*Records to process*
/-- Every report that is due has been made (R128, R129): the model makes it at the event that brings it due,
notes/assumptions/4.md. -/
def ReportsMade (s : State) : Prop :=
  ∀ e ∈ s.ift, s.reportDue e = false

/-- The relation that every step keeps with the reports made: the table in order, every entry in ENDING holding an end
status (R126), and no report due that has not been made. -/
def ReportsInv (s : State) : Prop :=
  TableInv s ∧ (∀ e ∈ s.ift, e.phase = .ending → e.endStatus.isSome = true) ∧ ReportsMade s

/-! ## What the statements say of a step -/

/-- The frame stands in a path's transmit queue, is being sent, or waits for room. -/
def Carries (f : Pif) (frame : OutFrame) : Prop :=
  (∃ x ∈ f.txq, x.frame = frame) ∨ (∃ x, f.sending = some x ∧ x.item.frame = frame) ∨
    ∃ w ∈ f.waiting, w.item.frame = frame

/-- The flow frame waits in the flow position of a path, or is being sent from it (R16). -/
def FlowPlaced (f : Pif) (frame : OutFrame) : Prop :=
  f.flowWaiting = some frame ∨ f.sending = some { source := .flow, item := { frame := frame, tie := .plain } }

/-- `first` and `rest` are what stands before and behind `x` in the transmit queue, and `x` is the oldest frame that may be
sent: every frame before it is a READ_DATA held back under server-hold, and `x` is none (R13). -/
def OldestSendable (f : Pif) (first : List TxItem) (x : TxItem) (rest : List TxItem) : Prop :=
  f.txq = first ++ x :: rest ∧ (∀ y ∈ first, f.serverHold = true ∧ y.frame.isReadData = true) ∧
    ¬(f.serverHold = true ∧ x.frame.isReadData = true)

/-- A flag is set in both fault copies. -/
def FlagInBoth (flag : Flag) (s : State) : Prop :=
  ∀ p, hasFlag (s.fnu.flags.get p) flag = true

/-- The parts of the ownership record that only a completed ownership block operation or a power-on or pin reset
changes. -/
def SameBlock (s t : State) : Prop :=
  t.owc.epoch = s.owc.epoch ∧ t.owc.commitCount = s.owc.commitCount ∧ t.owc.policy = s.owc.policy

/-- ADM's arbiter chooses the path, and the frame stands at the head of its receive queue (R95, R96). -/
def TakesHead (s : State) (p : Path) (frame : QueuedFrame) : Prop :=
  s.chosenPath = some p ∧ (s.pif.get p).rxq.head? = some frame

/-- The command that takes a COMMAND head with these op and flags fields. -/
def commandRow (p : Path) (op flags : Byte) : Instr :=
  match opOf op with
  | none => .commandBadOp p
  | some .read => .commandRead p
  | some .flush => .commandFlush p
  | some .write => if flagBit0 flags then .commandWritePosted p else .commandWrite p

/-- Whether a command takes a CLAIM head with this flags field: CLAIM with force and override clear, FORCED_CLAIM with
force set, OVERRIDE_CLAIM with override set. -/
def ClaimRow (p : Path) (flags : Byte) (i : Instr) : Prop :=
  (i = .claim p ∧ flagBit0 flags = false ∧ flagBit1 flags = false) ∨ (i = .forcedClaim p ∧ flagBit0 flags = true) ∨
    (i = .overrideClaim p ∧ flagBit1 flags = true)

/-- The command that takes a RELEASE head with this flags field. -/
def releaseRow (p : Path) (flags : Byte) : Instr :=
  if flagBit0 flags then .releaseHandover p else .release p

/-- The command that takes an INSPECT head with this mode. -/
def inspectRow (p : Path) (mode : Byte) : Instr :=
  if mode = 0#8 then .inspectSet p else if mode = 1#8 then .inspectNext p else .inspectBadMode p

*Problem requirements*
Using the listing above, gather each line that holds the string "waits" and copy it.

*Expected answer*
/-- The frame stands in a path's transmit queue, is being sent, or waits for room. -/
/-- The flow frame waits in the flow position of a path, or is being sent from it (R16). -/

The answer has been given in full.